Tag Archives: lexicography

Word of the year

I was pretty uninspired by this year’s word of the year candidates, so I’m going to be proactive about next year’s word.I have a candidate for a new word of the year, one that I made up a while ago. It will be of use for anyone in the NE US at the moment. It’s

snow dags

and it refers to the cruddy bits of snow that accumulate on the mud flaps and hang down behind the tyres on cars when you drive in snow. Use it, spread it, and nominate it next year.


TshwaneLex again

Given that I’ve now been using TshwaneLex for a few weeks I thought I’d post an update on how it’s going. In general, it’s going pretty well.
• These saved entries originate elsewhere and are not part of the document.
/-- Registers of the NDL block, part 1. -/
def regsNdl1 : List RegSpec := [
  { name := "NDL_UP", hdr := 0x40040000, hstep := 0x0, base := 0x40040040, dims := [],
    fields := [⟨31, 0, .ro, .imm, 0⟩], grp := none, crc := false },
  { name := "NDL_LOSS", hdr := 0x40040000, hstep := 0x0, base := 0x40040044, dims := [],
    fields := [⟨31, 0, .ro, .imm, 0⟩], grp := none, crc := false },
  { name := "NDL_TOK", hdr := 0x40040000, hstep := 0x0, base := 0x40040048, dims := [],
    fields := [⟨31, 0, .ro, .imm, 0⟩], grp := none, crc := false },
  { name := "NDL_LATE_SUM", hdr := 0x40040000, hstep := 0x0, base := 0x4004004C, dims := [],
    fields := [⟨31, 0, .ro, .imm, 0⟩], grp := none, crc := false },
  { name := "NDL_CONS_FAIL", hdr := 0x40040000, hstep := 0x0, base := 0x40040050, dims := [],
    fields := [⟨31, 31, .ro, .imm, 0⟩, ⟨30, 21, .ro, .imm, 0⟩, ⟨20, 16, .ro, .imm, 0⟩, ⟨15, 8, .ro, .imm, 0⟩, ⟨7, 0, .ro, .imm, 0⟩], grp := none, crc := false },
  { name := "NDL_FRAME_CNT", hdr := 0x40040000, hstep := 0x0, base := 0x40040054, dims := [],
    fields := [⟨31, 0, .ro, .imm, 0⟩], grp := none, crc := false },
  { name := "NDL(p)_CTRL", hdr := 0x40040000, hstep := 0x0, base := 0x40041000, dims := [(32, 0x100)],
    fields := [⟨31, 2, .rw, .imm, 0⟩, ⟨1, 1, .rw, .imm, 1⟩, ⟨0, 0, .rw, .imm, 0⟩], grp := none, crc := false },
  { name := "NDL(p)_STAT", hdr := 0x40040000, hstep := 0x0, base := 0x40041004, dims := [(32, 0x100)],
    fields := [⟨31, 30, .ro, .imm, 0⟩, ⟨29, 24, .ro, .imm, 0⟩, ⟨23, 16, .ro, .imm, 0⟩, ⟨15, 12, .ro, .imm, 0⟩, ⟨11, 11, .ro, .imm, 0⟩, ⟨10, 8, .ro, .imm, 0⟩, ⟨7, 7, .ro, .imm, 0⟩, ⟨6, 6, .ro, .imm, 0⟩, ⟨5, 5, .ro, .imm, 0⟩, ⟨4, 4, .ro, .imm, 0⟩, ⟨3, 3, .ro, .imm, 0⟩, ⟨2, 0, .ro, .imm, 0⟩], grp := none, crc := false },
  { name := "NDL(p)_LEAD", hdr := 0x40040000, hstep := 0x0, base := 0x40041008, dims := [(32, 0x100)],
    fields := [⟨31, 14, .rwt, .imm, 0⟩, ⟨13, 0, .rwt, .cmt, 600⟩], grp := some 0, crc := true },
  { name := "NDL(p)_TIMING", hdr := 0x40040000, hstep := 0x0, base := 0x4004100C, dims := [(32, 0x100)],
    fields := [⟨31, 22, .rwt, .imm, 0⟩, ⟨21, 16, .rwt, .cmt, 40⟩, ⟨15, 8, .rwt, .imm, 0⟩, ⟨7, 0, .rwt, .cmt, 20⟩], grp := some 1, crc := true },
  { name := "NDL(p)_SYNC", hdr := 0x40040000, hstep := 0x0, base := 0x40041010, dims := [(32, 0x100)],
    fields := [⟨31, 16, .rw, .cmt, 0⟩, ⟨15, 10, .rw, .imm, 0⟩, ⟨9, 0, .rw, .cmt, 20⟩], grp := none, crc := true },
  { name := "NDL(p)_OFS", hdr := 0x40040000, hstep := 0x0, base := 0x40041014, dims := [(32, 0x100)],
    fields := [⟨31, 16, .ro, .imm, 0⟩, ⟨15, 0, .ro, .imm, 0⟩], grp := none, crc := false },
  { name := "NDL(p)_HINT", hdr := 0x40040000, hstep := 0x0, base := 0x40041018, dims := [(32, 0x100)],
    fields := [⟨31, 16, .rw, .imm, 0⟩, ⟨15, 8, .ro, .imm, 0⟩, ⟨7, 4, .rw, .imm, 0⟩, ⟨3, 0, .rw, .cmt, 15⟩], grp := none, crc := true },
  { name := "NDL(p)_TEL_CFG", hdr := 0x40040000, hstep := 0x0, base := 0x4004101C, dims := [(32, 0x100)],
    fields := [⟨31, 24, .rw, .imm, 0⟩, ⟨23, 16, .rw, .cmt, 1⟩, ⟨15, 10, .rw, .imm, 0⟩, ⟨9, 0, .rw, .cmt, 100⟩], grp := none, crc := true },
  { name := "NDL(p)_GPROF(i)(d)", hdr := 0x40040000, hstep := 0x0, base := 0x40041020, dims := [(32, 0x100), (8, 0x8), (2, 0x4)],
    fields := [⟨31, 0, .rw, .cmt, 4169478908⟩], grp := none, crc := true },
  { name := "NDL(p)_TELEM(s)", hdr := 0x40040000, hstep := 0x0, base := 0x40041060, dims := [(32, 0x100), (4, 0x4)],
    fields := [⟨31, 20, .ro, .imm, 0⟩, ⟨19, 12, .ro, .imm, 0⟩, ⟨11, 2, .ro, .imm, 0⟩, ⟨1, 1, .ro, .imm, 0⟩, ⟨0, 0, .ro, .imm, 0⟩], grp := none, crc := false }]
  • If you’re going to change the DTD (and you’ll probably need to, if you have custom information or a trilingual dictionary), it’s important to plan in advance and ideally document what you’ve done. It’s easy to introduce inconsistencies and they are a pain to change later on (it’s possible, but it’s easier not to have to). For example, I ended up with the scientific name field in two places. I reimported the data to the correct field instance, checked it was ok, then deleted the unwanted field).
  • The field structure enforcement is worth the time it took to import the data. Generally sorting stuff out has been pretty good.
  • I’ve set up a few versions of the dictionary, including a wordlist, a full version, and a Toolbox export (which puts the backslash codes back before the items). This has been easier than modifying CCT exports by hand for Toolbox, although the difference isn’t all that big.
  • Editing is taking longer. The navigation is a little more time-consuming, since adding fields is a hierarchical process, but compared to the amount of time it’s taking to edit the damn dictionary because of inconsistent entry in the first place, it’s probably worth the tradeoff.
  • I really like being able to work on the English – Yan-nhangu section of the dictionary at the same time. This takes some doing in Toolbox (well, it requires the creation of two lexica…) I wish I could work on the Dhuwal section too, but since i know that language much less well than English or Yan-nhangu, the processing and addition of information won’t be as intensive. I suspect, since there’s a high degree of syntactic and semantic isomorphism between Yan-nhangu and Dhuwal, I’ll be able to reverse the Dhuwal and Yan-nhangu glosses, change the audience and layout but keep most of the structure. That’s not true for the English part of the dictionary.